-- ==== Sys2Proof/Laws/Operands.lean ====
section
/-! SUPPORT. What the shared operations of a firing do when its operands stand (`Given`): one lemma per operation. -/

namespace Sys2Proof.Machine

/-- A kind that an operand may have to reach an instruction's own effect (R41, R42). -/
abbrev Plain (k : TokKind → Bool) : Prop := k .null = false ∧ k .eor = false

theorem plain_data : Plain kData := by decide
theorem plain_pred : Plain kPred := by decide
theorem plain_trig : Plain kTrig := by decide
theorem plain_digit : Plain kDigit := by decide

theorem kind_ne_null {k : TokKind → Bool} (h : Plain k) {t : Token} (ht : k t.kind = true) : t.kind ≠ .null := by
  intro e; rw [e, h.1] at ht; exact absurd ht (by decide)

theorem kind_ne_eor {k : TokKind → Bool} (h : Plain k) {t : Token} (ht : k t.kind = true) : t.kind ≠ .eor := by
  intro e; rw [e, h.2] at ht; exact absurd ht (by decide)

@[simp] theorem predTok_kind (b p : Bool) : (predTok b p).kind = .pred := rfl
@[simp] theorem predTok_poison (b p : Bool) : (predTok b p).poison = p := rfl
@[simp] theorem dataTok_kind (v : W128) (p : Bool) : (dataTok v p).kind = .data := rfl
@[simp] theorem dataTok_poison (v : W128) (p : Bool) : (dataTok v p).poison = p := rfl
@[simp] theorem dataTok_val (v : W128) (p : Bool) : (dataTok v p).val = v := rfl

theorem predTok_bit (b p : Bool) : bit (predTok b p).val 0 = b := by cases b <;> simp [predTok, bit]

/-- The token in an operand place, and what the firing consumed there. -/
theorem opL_of_token {fm : Form} {f : Slot} {c : Firing} {l : Token} (hw : wantsL fm f = true) (h : c.l = some l) :
    opL fm f c = l := by
  simp only [wantsL, Bool.and_eq_true, bne_iff_ne, ne_eq] at hw
  simp [opL, hw.2, h]

theorem opR_of_token {fm : Form} {f : Slot} {c : Firing} {r : Token} (hw : wantsR fm f = true) (h : c.r = some r) :
    opR fm f c = r := by
  simp only [wantsR, Bool.and_eq_true, bne_iff_ne, ne_eq] at hw
  simp [opR, hw.1, hw.2, h]

/-- With operands that stand, of kinds the instruction accepts, the common rules let it act on them. -/
theorem preFire_given {i : Instr} {s : State} {l r : Token} (g : Given i s l r) {kl kr : TokKind → Bool}
    (pl : Plain kl) (pr : Plain kr)
    (hl : wantsL (formOf i) (slotOf i) = true → kl l.kind = true)
    (hr : wantsR (formOf i) (slotOf i) = true → kr r.kind = true) :
    preFire (formOf i) (slotOf i) kl kr s.cur = .go l r := by
  obtain ⟨gl, gr, gp⟩ := g
  generalize hfm : formOf i = fm at *
  generalize hf : slotOf i = f at *
  have el : opL fm f s.cur = l := by
    by_cases hw : wantsL fm f = true
    · rw [if_pos hw] at gl; exact opL_of_token hw gl
    · rw [if_neg hw] at gl; exact gl
  have er : opR fm f s.cur = r := by
    by_cases hw : wantsR fm f = true
    · rw [if_pos hw] at gr; exact opR_of_token hw gr
    · rw [if_neg hw] at gr; exact gr
  have hp : predPasses f s.cur = true := by
    unfold predPasses
    cases hm : f.pmode with
    | none => rfl
    | _ =>
      have := gp (by simp [wantsP, hm])
      simp [this, hm, Token.isNull, predTok_bit]
  have all : ∀ t ∈ consumed fm f s.cur, t.kind ≠ .null ∧ t.kind ≠ .eor := by
    intro t ht
    simp only [consumed, List.mem_append] at ht
    rcases ht with (ht | ht) | ht
    · by_cases hw : wantsL fm f = true
      · rw [if_pos hw] at gl
        simp [hw, gl] at ht
        subst ht
        exact ⟨kind_ne_null pl (hl hw), kind_ne_eor pl (hl hw)⟩
      · simp [hw] at ht
    · by_cases hw : wantsR fm f = true
      · rw [if_pos hw] at gr
        simp [hw, gr] at ht
        subst ht
        exact ⟨kind_ne_null pr (hr hw), kind_ne_eor pr (hr hw)⟩
      · simp [hw] at ht
    · by_cases hw : wantsP f = true
      · simp [hw, gp hw] at ht
        subst ht
        simp
      · simp [hw] at ht
  have hfault : (consumed fm f s.cur).find? (·.isFault) = none := by
    rw [List.find?_eq_none]
    intro t ht
    simp [Token.isFault, (all t ht).1]
  have heor : eorRule s.cur.work.stream s.cur.elem (consumed fm f s.cur) = none := by
    have : (consumed fm f s.cur).any (·.isEor) = false := by
      rw [List.any_eq_false]
      intro t ht
      simp [Token.isEor, (all t ht).2]
    simp [eorRule, this]
  have hnl : (wantsL fm f && l.isNull) = false := by
    by_cases hw : wantsL fm f = true
    · simp [Token.isNull, kind_ne_null pl (hl hw)]
    · simp [hw]
  have hnr : (wantsR fm f && r.isNull) = false := by
    by_cases hw : wantsR fm f = true
    · simp [Token.isNull, kind_ne_null pr (hr hw)]
    · simp [hw]
  have hkl : (wantsL fm f && !kl l.kind) = false := by
    by_cases hw : wantsL fm f = true
    · simp [hl hw]
    · simp [hw]
  have hkr : (wantsR fm f && !kr r.kind) = false := by
    by_cases hw : wantsR fm f = true
    · simp [hr hw]
    · simp [hw]
  have hkp : (wantsP f && (s.cur.p.map fun p => p.kind != .pred).getD false) = false := by
    by_cases hw : wantsP f = true
    · simp [gp hw]
    · simp [hw]
  have hpp : (wantsP f && (s.cur.p.map (·.poison)).getD false) = false := by
    by_cases hw : wantsP f = true
    · simp [gp hw]
    · simp [hw]
  simp [preFire, hp, hfault, el, er, hnl, hnr, heor, hkl, hkr, hkp, hpp]

section
variable {i : Instr} {s : State} {l r : Token} {kl kr : TokKind → Bool}

theorem fireWith_given (g : Given i s l r) (pl : Plain kl) (pr : Plain kr)
    (hl : wantsL (formOf i) (slotOf i) = true → kl l.kind = true)
    (hr : wantsR (formOf i) (slotOf i) = true → kr r.kind = true) (body : Token → Token → State) :
    fireWith (formOf i) (slotOf i) kl kr s body = body l r := by
  simp [fireWith, preFire_given g pl pr hl hr]

theorem fireResult_given (g : Given i s l r) (pl : Plain kl) (pr : Plain kr)
    (hl : wantsL (formOf i) (slotOf i) = true → kl l.kind = true)
    (hr : wantsR (formOf i) (slotOf i) = true → kr r.kind = true) (body : Token → Token → Result) :
    fireResult (formOf i) (slotOf i) kl kr s body = s.answer i (body l r) :=
  fireWith_given g pl pr hl hr _

theorem calcWord_given (g : Given i s l r) (hl : l.kind = .data) (hr : r.kind = .data)
    (op : W128 → W128 → W128 × BitVec 5) :
    calcWord (formOf i) (slotOf i) s op = s.gives i (op l.val r.val).1 (l.poison || r.poison) (op l.val r.val).2 :=
  fireResult_given g plain_data plain_data (fun _ => by simp [kData, hl]) (fun _ => by simp [kData, hr]) _

theorem calcLanes_given (g : Given i s l r) (hl : l.kind = .data) (hr : r.kind = .data) (op : Nat → Nat → Nat) :
    calcLanes (formOf i) (slotOf i) s op = s.gives i (zipLanes (slotOf i).ty op l.val r.val) (l.poison || r.poison) :=
  calcWord_given g hl hr _

theorem calcFlags_given (g : Given i s l r) (hl : l.kind = .data) (hr : r.kind = .data)
    (op : Nat → Nat → Nat × BitVec 5) :
    calcFlags (formOf i) (slotOf i) s op =
      s.gives i (zipLanes (slotOf i).ty (fun a b => (op a b).1) l.val r.val) (l.poison || r.poison)
        ((List.zipWith op (lanesOf (slotOf i).ty l.val) (lanesOf (slotOf i).ty r.val)).foldl (fun a v => a ||| v.2) 0) := by
  rw [calcFlags, calcWord_given g hl hr]
  simp [zipLanes, List.map_zipWith]

theorem firePlain_given (g : Given i s l r) (pl : Plain kl)
    (hl : wantsL (formOf i) (slotOf i) = true → kl l.kind = true)
    (hr : wantsR (formOf i) (slotOf i) = true → r.kind = .data) (cl : l.poison = false) (cr : r.poison = false)
    (sl sr : Byte) (body : W128 → W128 → State) :
    firePlain (formOf i) (slotOf i) kl sl sr s body = body l.val r.val := by
  rw [firePlain, fireWith_given g pl plain_data hl (fun h => by simp [kData, hr h])]
  simp [cl, cr]

/-- An operand that no token brings is clean data. -/
theorem given_r_clean (g : Given i s l r) (h : wantsR (formOf i) (slotOf i) = false) : r.kind = .data ∧ r.poison = false := by
  have e := g.2.1
  rw [if_neg (by simp [h])] at e
  rw [← e]; unfold opR
  split
  · exact ⟨rfl, rfl⟩
  · next h1 =>
    have : (formOf i).needsR = false := by
      simp only [wantsR, Bool.and_eq_false_iff, bne_eq_false_iff_eq] at h
      rcases h with h | h
      · exact h
      · exact absurd (by simp [h]) h1
    simp [this]

theorem wantsR_of_needs (h : (formOf i).needsR = false) : wantsR (formOf i) (slotOf i) = false := by simp [wantsR, h]

theorem fireTrig_given (g : Given i s l r) (h : l.kind = .data ∨ l.kind = .pred) (cl : l.poison = false)
    (hn : (formOf i).needsR = false) (body : Token → State) : fireTrig (formOf i) (slotOf i) s body = body l := by
  rw [fireTrig, fireWith_given g plain_trig plain_data (fun _ => by rcases h with h | h <;> simp [kTrig, h])
    (fun e => absurd (wantsR_of_needs hn) (by simp [e]))]
  simp [cl]

theorem fireTrigR_given (g : Given i s l r) (h : l.kind = .data ∨ l.kind = .pred) (cl : l.poison = false)
    (hr : r.kind = .data) (cr : r.poison = false) (body : Token → W128 → State) :
    fireTrigR (formOf i) (slotOf i) s body = body l r.val := by
  rw [fireTrigR, fireWith_given g plain_trig plain_data (fun _ => by rcases h with h | h <;> simp [kTrig, h])
    (fun _ => by simp [kData, hr])]
  simp [cl, cr]

theorem fireTrigDesc_given (g : Given i s l r) (h : l.kind = .data ∨ l.kind = .pred) (cl : l.poison = false)
    (hr : r.kind = .data) (cr : r.poison = false) (body : W32 → State) :
    fireTrigDesc (formOf i) (slotOf i) s body = body (r.val.extractLsb' 0 32) := fireTrigR_given g h cl hr cr _

theorem firePlain_data (g : Given i s l r) (hl : l.kind = .data) (cl : l.poison = false) (hr : r.kind = .data)
    (cr : r.poison = false) (sl sr : Byte) (body : W128 → W128 → State) :
    firePlain (formOf i) (slotOf i) kData sl sr s body = body l.val r.val :=
  firePlain_given g plain_data (fun _ => by simp [kData, hl]) (fun _ => hr) cl cr _ _ _

theorem firePlain_left (g : Given i s l r) (hl : l.kind = .data) (cl : l.poison = false) (hn : (formOf i).needsR = false)
    (sl sr : Byte) (body : W128 → W128 → State) : firePlain (formOf i) (slotOf i) kData sl sr s body = body l.val r.val :=
  have h := given_r_clean g (wantsR_of_needs hn)
  firePlain_data g hl cl h.1 h.2 _ _ _

theorem fireDesc_given (g : Given i s l r) (hl : l.kind = .data) (cl : l.poison = false) (hn : (formOf i).needsR = false)
    (body : W128 → State) : fireDesc (formOf i) (slotOf i) s body = body l.val := firePlain_left g hl cl hn _ _ _

theorem fireBlock_given (g : Given i s l r) (hl : l.kind = .data) (cl : l.poison = false) (hn : (formOf i).needsR = false)
    (fetch : Bool) (body : VA → State → State) : fireBlock (formOf i) (slotOf i) fetch s body =
      s.withBlock (slotOf i) (formOf i) .load fetch (l.val.extractLsb' 0 80) 64 (body (l.val.extractLsb' 0 80)) :=
  firePlain_left g hl cl hn _ _ _

theorem fireDecision_given {kl : TokKind → Bool} (g : Given i s l r) (pl : Plain kl) (h : kl l.kind = true)
    (hn : (formOf i).needsR = false) (body : Token → State) : fireDecision (formOf i) (slotOf i) kl s body =
      if l.poison then s.faults i Cause.poison 4 else body l :=
  fireWith_given g pl plain_data (fun _ => h) (fun e => absurd (wantsR_of_needs hn) (by simp [e])) _

theorem fireMemory_given (g : Given i s l r) (hl : l.kind = .data) (cl : l.poison = false) (hr : r.kind = .data)
    (cr : r.poison = false) (b : Bool) (body : W128 → W128 → State) : fireMemory (formOf i) (slotOf i) b s body = body l.val r.val := by
  unfold fireMemory
  rw [preFire_given g plain_data plain_data (fun _ => by simp [kData, hl]) (fun _ => by simp [kData, hr])]
  simp [cl, cr]

theorem fireMemory_left (g : Given i s l r) (hl : l.kind = .data) (cl : l.poison = false) (hn : (formOf i).needsR = false)
    (b : Bool) (body : W128 → W128 → State) : fireMemory (formOf i) (slotOf i) b s body = body l.val r.val :=
  have h := given_r_clean g (wantsR_of_needs hn)
  fireMemory_given g hl cl h.1 h.2 _ _

end

/-! ### Checks that pass -/

theorem State.withPlace_ok {s : State} {f : Slot} {fm : Form} {g : Bool} {role : Role} {l : W128} {n : Nat} {pl : Place}
    {va : VA} {k : WalkNote} (h : s.address f g role l n = (.ok pl, va, k)) (body : State → Place → VA → State) :
    s.withPlace f fm g role l n body = body (s.walked s.cur.tile (s.pk.tileVi s.cur.tile) k) pl va := by
  simp only [State.withPlace, h]

theorem State.withBlock_ok {s : State} {f : Slot} {fm : Form} {role : Role} {fetch : Bool} {va : VA} {n : Nat} {k : WalkNote}
    (h : s.blockCheck role fetch va n = (none, k)) (body : State → State) :
    s.withBlock f fm role fetch va n body = body (s.walked s.cur.tile (s.pk.tileVi s.cur.tile) k) := by
  simp only [State.withBlock, h]

end Sys2Proof.Machine
end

● ● ● ●

* EXERCISE OBJECTIVE: From the records above, copy only the lines starting with the line that holds "fireResult (formOf i)" and going on through the line that holds "clean data. -/", exactly as written.

* SOLUTION TO THE PROBLEM:
    fireResult (formOf i) (slotOf i) kl kr s body = s.answer i (body l r) :=
  fireWith_given g pl pr hl hr _

theorem calcWord_given (g : Given i s l r) (hl : l.kind = .data) (hr : r.kind = .data)
    (op : W128 → W128 → W128 × BitVec 5) :
    calcWord (formOf i) (slotOf i) s op = s.gives i (op l.val r.val).1 (l.poison || r.poison) (op l.val r.val).2 :=
  fireResult_given g plain_data plain_data (fun _ => by simp [kData, hl]) (fun _ => by simp [kData, hr]) _

theorem calcLanes_given (g : Given i s l r) (hl : l.kind = .data) (hr : r.kind = .data) (op : Nat → Nat → Nat) :
    calcLanes (formOf i) (slotOf i) s op = s.gives i (zipLanes (slotOf i).ty op l.val r.val) (l.poison || r.poison) :=
  calcWord_given g hl hr _

theorem calcFlags_given (g : Given i s l r) (hl : l.kind = .data) (hr : r.kind = .data)
    (op : Nat → Nat → Nat × BitVec 5) :
    calcFlags (formOf i) (slotOf i) s op =
      s.gives i (zipLanes (slotOf i).ty (fun a b => (op a b).1) l.val r.val) (l.poison || r.poison)
        ((List.zipWith op (lanesOf (slotOf i).ty l.val) (lanesOf (slotOf i).ty r.val)).foldl (fun a v => a ||| v.2) 0) := by
  rw [calcFlags, calcWord_given g hl hr]
  simp [zipLanes, List.map_zipWith]

theorem firePlain_given (g : Given i s l r) (pl : Plain kl)
    (hl : wantsL (formOf i) (slotOf i) = true → kl l.kind = true)
    (hr : wantsR (formOf i) (slotOf i) = true → r.kind = .data) (cl : l.poison = false) (cr : r.poison = false)
    (sl sr : Byte) (body : W128 → W128 → State) :
    firePlain (formOf i) (slotOf i) kl sl sr s body = body l.val r.val := by
  rw [firePlain, fireWith_given g pl plain_data hl (fun h => by simp [kData, hr h])]
  simp [cl, cr]

/-- An operand that no token brings is clean data. -/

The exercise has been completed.